THE TASK :: Word for word, set down every line of the entries below from the line with "with the units" to the line with "that wait for", including both, and no other line.

[Stored items]
-- ==== Sys2Proof/Safety.lean ====
section
/-! DEFINITION. What counts as a safe state, and the words in which claims speak of the machine: when an instruction executes
in a thread, what a thread's registers read as, and what an instruction leaves unchanged. -/

namespace Sys2Proof.Safety

open Sys2Proof.Machine

/-- Memory keeps its canonical form. -/
def MemoryOk (s : State) : Prop := Memory.wf s.kern.mem = true

/-- The machine goes on: its next step answers a state. -/
def GoesOn (s : State) : Prop := ∃ t, step s = .next t

/-- A safe state. -/
def Safe (s : State) : Prop := MemoryOk s ∧ GoesOn s

/-! ## Reading a thread -/

/-- What a thread's register reads as: its own vector or trap register, or the scalar register of its group (R35). -/
def seeReg (k : Kern) (c : Nat) (t : Thread) : Reg → W32
  | .v i => ((getThread k c t.tslot t.lane).map fun u => u.regs.v.getD i 0).getD 0
  | .k i => ((getThread k c t.tslot t.lane).map fun u => u.regs.k.getD i 0).getD 0
  | .s i => ((groupOf k c t).map fun g => g.s.getD i 0).getD 0

/-- What a thread's predicate p0 to p6 reads as. -/
def seePred (k : Kern) (c : Nat) (t : Thread) (i : Nat) : Bool :=
  ((getThread k c t.tslot t.lane).map fun u => u.regs.p.getD i false).getD false

/-- What a thread's FFLAGS reads as. -/
def seeFlags (k : Kern) (c : Nat) (t : Thread) : BitVec 5 := ((getThread k c t.tslot t.lane).map (·.regs.fflags)).getD 0

/-- The byte at a physical address. -/
def seeByte (k : Kern) (a : Nat) : Byte := readCell k.mem a

/-! ## When an instruction executes in a thread -/

/-- The face words that the instruction reads in a thread hold no poison and meet no corrected error, so that nothing is charged
for them (R425). -/
def facesClean (s : State) (i : Instr) (t : Thread) : Bool :=
  poisonHits s.kern (faceRuns s.kern s.cur.core t i) == [] && softHits s.kern (faceRuns s.kern s.cur.core t i) == 0

/-- The issue in hand is a single one that can be made, the thread stands in its entry, passes the shared checks (R48) and has a
true guard, and no thread of the entry is trapped by the shared checks or meets an error in a face that it reads. -/
def Executes (s : State) (i : Instr) (t : Thread) : Bool :=
  s.cur.mode == .single && canIssue s i && (actors s).contains t && (verdictOf s i t).isNone &&
    (actors s).all fun u => (verdictOf s i u == none || verdictOf s i u == some .next) && facesClean s i u

/-- The same, where the thread is the only one in the entry. -/
def ExecutesAlone (s : State) (i : Instr) (t : Thread) : Bool := Executes s i t && actors s == [t]

/-- The registers that the instruction writes in a thread: those its D names, and none where D is a scalar register that a
lower lane of the group writes (R109). -/
def destination (s : State) (i : Instr) (t : Thread) : List Reg :=
  dstRegs s i ((actors s).filter fun u => (verdictOf s i u).isNone) t

/-- A thread of the entry in hand has this slot and lane. -/
def acting (s : State) (tslot lane : Nat) : Bool := (actors s).any fun u => u.tslot == tslot && u.lane == lane

/-! ## What an instruction leaves unchanged -/

/-- A block without the scalar registers of its groups, and without the note of those that are written early. -/
def bare (b : Block) : Block := { b with groups := b.groups.map fun g => { g with s := [], early := [] } }

/-- No result that has arrived is on its way to a scalar register of a group, unless the register has been written with it. -/
def ScalarQuiet (k : Kern) (c b g n : Nat) : Prop :=
  ∀ w ∈ groupThreads (coreOf k c) b g, ∀ h ∈ w.held, Reg.s n ∉ h.regs ∨ h.arrived = false ∨ comesEarly k c w n h.id = true

/-- A held result after one more instruction of its window has issued (R41): those with a number from upTo on are of that
instruction. -/
def countHeld (upTo : Nat) (h : Held) : Held := if h.id < upTo then { h with window := h.window - 1 } else h

/-- The held results that remain after an instruction has issued: those that have arrived and that no window holds back any more
have been written (R41). -/
def heldLeft (upTo : Nat) (hs : List Held) : List Held := (hs.map (countHeld upTo)).filter fun h => !h.due

/-- From k to k' nothing changed but, on core c, the threads that keys names, scalar registers, and the issue table with the units
that wait for a place in it, and the next fresh number. Memory, poison, contexts, objects, launches, fields and every other core are
as they were, and so is the rest of the core, its line cache and its object cache among it, and of its blocks. -/
structure Within (c : Nat) (keys : Nat → Nat → Bool) (k k' : Kern) : Prop where
  shared : k' = { k with cores := k'.cores, id := k'.id }
  cores : ∀ d, d ≠ c → coreOf k' d = coreOf k d
  core : coreOf k' c = { coreOf k c with
    threads := (coreOf k' c).threads, blocks := (coreOf k' c).blocks, entries := (coreOf k' c).entries,
    pendSince := (coreOf k' c).pendSince }
  blocks : ∀ b, (blockOf k' c b).map bare = (blockOf k c b).map bare
  threads : ∀ tslot lane, keys tslot lane = false → getThread k' c tslot lane = getThread k c tslot lane

/-- The thread stands at a program counter: in an entry, or pending for one. -/
def StandsAt (k : Kern) (c : Nat) (t : Thread) (pc : Nat) : Prop :=
  ∃ u, getThread k c t.tslot t.lane = some u ∧ u.pc = BitVec.ofNat 64 pc ∧ ((∃ e, u.loc = .entry e) ∨ ∃ n, u.loc = .pending n)

/-- The registers of a thread that an instruction did not write, and on which no result was on its way, are unchanged, and so
are the scalar registers that no thread of the entry writes and to which no result that has arrived is on its way. -/
structure KeepsRegs (s : State) (k' : Kern) (i : Instr) (t : Thread) : Prop where
  own : ∀ r, (∀ n, r ≠ .s n) → r ∉ destination s i t → (∀ h ∈ t.held, r ∉ h.regs) →
    seeReg k' s.cur.core t r = seeReg s.kern s.cur.core t r
  scal : ∀ (u : Thread) (n : Nat),
    (∀ w ∈ actors s, w.block = u.block → w.group = u.group → Reg.s n ∉ destination s i w) →
    ScalarQuiet s.kern s.cur.core u.block u.group n → seeReg k' s.cur.core u (.s n) = seeReg s.kern s.cur.core u (.s n)

/-- The kernel state in which the operands of an issue have been read: a face of a publication of STEP.R has emptied the line cache
(R333), and the objects that the executing threads use are the most recent of the object cache (R314). -/
def beforeBodies (s : State) (i : Instr) : Kern :=
  let ts := (actors s).filter fun u => (verdictOf s i u).isNone
  useObjs (acquireFaces s.kern s.cur.core i ts) s.cur.core i ts

/-- The thread stands as w says, but for its registers, its program counter, its place and the results on their way, which
other clauses describe; its latch is empty. -/
def StandsAs (k' : Kern) (c : Nat) (t w : Thread) : Prop :=
  ∃ u, getThread k' c t.tslot t.lane = some u ∧
    u = { w with regs := u.regs, pc := u.pc, loc := u.loc, held := u.held, latch := none }

/-- The effect of an instruction on a thread has happened, and nothing else: its destination holds the values, its predicates
and flags are written, what else the instruction writes of the thread is as w says, the thread stands at pc, the results on their
way are those before but for what one more instruction of their windows does, and the rest of the machine is as it was. -/
structure Completes (s s' : State) (i : Instr) (t : Thread) (e : Effect) (w : Thread) (pc : Nat) : Prop where
  values : ∀ p ∈ (destination s i t).zip e.vals, seeReg s'.kern s.cur.core t p.1 = p.2
  regs : KeepsRegs s s'.kern i t
  preds : ∀ p ∈ e.preds, seePred s'.kern s.cur.core t p.1 = p.2
  predsKept : ∀ j, (∀ p ∈ e.preds, p.1 ≠ j) → seePred s'.kern s.cur.core t j = seePred s.kern s.cur.core t j
  flagsJoin : seeFlags s'.kern s.cur.core t &&& (t.regs.fflags ||| e.flags) = t.regs.fflags ||| e.flags
  flagsOnly : t.held = [] → seeFlags s'.kern s.cur.core t = t.regs.fflags ||| e.flags
  stands : StandsAt s'.kern s.cur.core t pc
  kept : StandsAs s'.kern s.cur.core t w
  held : (∀ h ∈ t.held, h.id < s.kern.id) → ∃ u, getThread s'.kern s.cur.core t.tslot t.lane = some u ∧
    u.held = heldLeft s.kern.id t.held
  within : Within s.cur.core (acting s) (beforeBodies s i) s'.kern
  bytes : ∀ a, seeByte s'.kern a = seeByte s.kern a
  rest : s' = { s with kern := s'.kern }

/-- The instruction computes the effect in every thread in which it executes, and the thread goes on at the next slot. -/
def Computes (i : Instr) (f : State → Thread → Effect) : Prop :=
  ∀ s t, Executes s i t = true → ∃ s', exec i s = .next s' ∧ Completes s s' i t (f s t) t (curNext s)

/-- A long-latency instruction has issued: its result is on its way to its destination with a window of la instructions (R41), in
which the thread names its destination as what it held before (R42), and otherwise only the thread has gone on. -/
structure Holds (s s' : State) (i : Instr) (t : Thread) (e : Effect) (la : BitVec 4) : Prop where
  held : ∃ u h, getThread s'.kern s.cur.core t.tslot t.lane = some u ∧ h ∈ u.held ∧ s.kern.id ≤ h.id ∧
    ((∀ x ∈ t.held, x.id < s.kern.id) → u.held = heldLeft s.kern.id t.held ++ [h]) ∧ h.regs = destination s i t ∧
    h.named = usedRegs (threadUses s.kern s.cur.core t i).dst ∧ h.old = scalarsOf s.kern s.cur.core t h.named ∧
    h.vals = e.vals ∧ h.flags = e.flags ∧ h.window = la.toNat ∧ h.arrived = false
  own : ∀ r, (∀ n, r ≠ .s n) → (∀ h ∈ t.held, r ∉ h.regs) → seeReg s'.kern s.cur.core t r = seeReg s.kern s.cur.core t r
  scal : ∀ (u : Thread) (n : Nat), ScalarQuiet s.kern s.cur.core u.block u.group n →
    seeReg s'.kern s.cur.core u (.s n) = seeReg s.kern s.cur.core u (.s n)
  preds : ∀ j, seePred s'.kern s.cur.core t j = seePred s.kern s.cur.core t j
  flags : t.held = [] → seeFlags s'.kern s.cur.core t = t.regs.fflags
  stands : StandsAt s'.kern s.cur.core t (curNext s)
  kept : StandsAs s'.kern s.cur.core t t
  within : Within s.cur.core (acting s) (beforeBodies s i) s'.kern
  bytes : ∀ a, seeByte s'.kern a = seeByte s.kern a
  rest : s' = { s with kern := s'.kern }

/-! ## One thread alone in its entry -/

/-- The kernel state in which the instruction's operands have been read in the one thread of the entry (R314, R333). -/
def beforeBody (s : State) (i : Instr) (t : Thread) : Kern :=
  useObjs (acquireFaces s.kern s.cur.core i [t]) s.cur.core i [t]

WRITTEN SOLUTION ::
/-- From k to k' nothing changed but, on core c, the threads that keys names, scalar registers, and the issue table with the units
that wait for a place in it, and the next fresh number. Memory, poison, contexts, objects, launches, fields and every other core are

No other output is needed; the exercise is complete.